В первой группе факторов инновационности, отмечаемых историками науки и технологии, следует назвать прежде всего гибкость культурных норм и восприимчивость к заимствованиям. Инновацию можно рассматривать как сумму двух слагаемых — изобретения и внедрения. Большая часть идей «погибает» из-за того, что общество не готово воспринимать новое или воплощать плодотворную идею. Любое новшество, будь оно «домашним» или заимствованным, требует адаптации к нему существующих норм и практик, и именно поэтому нетолерантная среда склонна скорее отторгнуть его, чем приспособляться к нему. Самые радикальные и иногда самые эффективные инновации зачастую встречают наибольшее сопротивление. Таким образом, инновационность общества определяется не столько креативным потенциалом отдельных его членов, сколько системной способностью самого общества адаптировать изобретения (неважно, чужие или свои) и внедрять инновации. Так, и Франция, и Британия в период первой индустриальной революции в XVIII веке по количеству изобретений выделялись в Европе очень большим инновационным потенциалом, но британская экономика отличалась еще и способностью к быстрому внедрению новых технологий и продуктов. «Французы изобретают, англичане делают», — заметил по этому поводу экономист Чарльз Киндлбергер. Именно это качество — способность быстро внедрять новые технологии — позволило Британии во второй половине XVIII столетия стать лидером индустриального развития.
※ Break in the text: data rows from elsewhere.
-- ==== Sys2Proof/Safety/ReaderCode.lean ====
section
/-! DEFINITION. The reader's side, for claims about the decoder only: modified Miller code (spec 30_encoding.md R71) and the
adapter from the encoder's slots to an edge trace (42_manchester_encoder.md R161(d)). No part of the machine. -/

namespace Sys2Proof.Machine

/-- The gaps, in half-bit slots, between the pauses of a bit sequence in modified Miller code, end of communication included
(R71). `since` is how many slots the current bit's start lies after the last pause; `prevOne` says that the bit before was a 1.
A 1 has its pause in the middle; a 0 after a 1 has none; any other 0 has it at its start; the end is one more 0. -/
def millerGaps (since : Nat) (prevOne : Bool) : List Bool → List Nat
  | [] => if prevOne then [] else [since]
  | true :: bs => (since + 1) :: millerGaps 1 true bs
  | false :: bs => if prevOne then millerGaps (since + 2) false bs else since :: millerGaps 2 false bs

/-- The gaps of a whole frame: the start pause lies two slots before the first bit, and counts as a 0 (R71, R125). -/
def readerGaps (bits : List Bool) : List Nat := millerGaps 2 false bits

/-- The bits of characters: eight data bits, least significant first, and a parity bit, whatever it is (R73). -/
def characterBits (cs : List (Byte × Bool)) : List Bool := cs.flatMap (fun c => bitsOf c.1 ++ [c.2])

/-- The seven bits of a short frame (R74). -/
def shortBits (b : Byte) : List Bool := (bitsOf b).take 7

/-- What the port answers to a frame with these gaps, measured exactly: the start edge, the edges, Quiet (R135). -/
def gapTrace (tBit start : Nat) (gaps : List Nat) : List PortAnswer :=
  .edge start :: (gaps.map (fun g => PortAnswer.edge (g * tBit / 2)) ++ [.quiet])

/-- The slots at which the line goes from 1 to 0, numbered from `i`; `prev` is its state before. -/
def fallingSlots (prev : Bool) (i : Nat) : List Bool → List Nat
  | [] => []
  | b :: bs => if prev && !b then i :: fallingSlots b (i + 1) bs else fallingSlots b (i + 1) bs

/-- The differences of consecutive numbers. -/
def stepsBetween : List Nat → List Nat
  | a :: b :: l => (b - a) :: stepsBetween (b :: l)
  | _ => []

/-- The adapter of R161(d): the two SOC slots become 0 1, the line was 1 before; the gaps between falling transitions. -/
def adapterGaps (slots : List Bool) : List Nat :=
  stepsBetween (fallingSlots true 0 ([false, true] ++ slots.drop 2))

end Sys2Proof.Machine
end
В свою очередь, утрата этой страной институциональной и культурной гибкости привела к тому, что во второй половине следующего, XIX века она уступила место лидера индустриализации Германии и США. Британские ученые и инженеры изобретали не меньше, чем раньше, но их открытия не внедрялись, тогда как новые лидеры промышленного роста демонстрировали способность не только производить новые технологии (в некоторых отраслях), но и правильно отбирать, адаптировать и внедрять чужие (купленные и заимствованные) идеи. Хорошо известна высокая активность немецких предпринимателей того времени, неустанно разъезжавших по технологическим выставкам и высматривавших перспективные новшества.

 

Меньшинства двигают прогресс

Разумеется, способность изобретать и способность адаптировать и развивать чужие изобретения тесно связаны — обе можно считать проявлениями технологической креативности, — но не всегда они совпадают. Дэвид Ландэс отметил, что «хорошие изобретатели порождают хороших имитаторов». Джоэль Мокир подтвердил эту мысль: существует множество примеров того, как адаптация и заимствования стимулировали собственную изобретательность. Некоторые историки технологии отмечают важную закономерность: толерантность общества к изобретениям, как правило, соответствует толерантности к социальному (этническому, культурному) разнообразию. Иначе говоря, если общество терпимо относится к меньшинствам, если оно полиэтнично и поликонфессионально, то оно будет терпимо и к разного рода «фрикам» и чудакам — и к производимым теми новым идеям. Напротив, периоды обострения межнациональной розни и конфликтов всегда сопровождались снижением инновационного потенциала. Таким образом, можно заключить, что вопреки распространенному представлению о национализме как стимуле технологического прогресса для изобретений более благоприятна космополитичная среда. Так, антисемитизм как принцип образовательной политики в позднеимперской России, когда количество евреев в учебных заведениях было ограничено «процентной нормой», нанес огромный урон развитию науки и техники.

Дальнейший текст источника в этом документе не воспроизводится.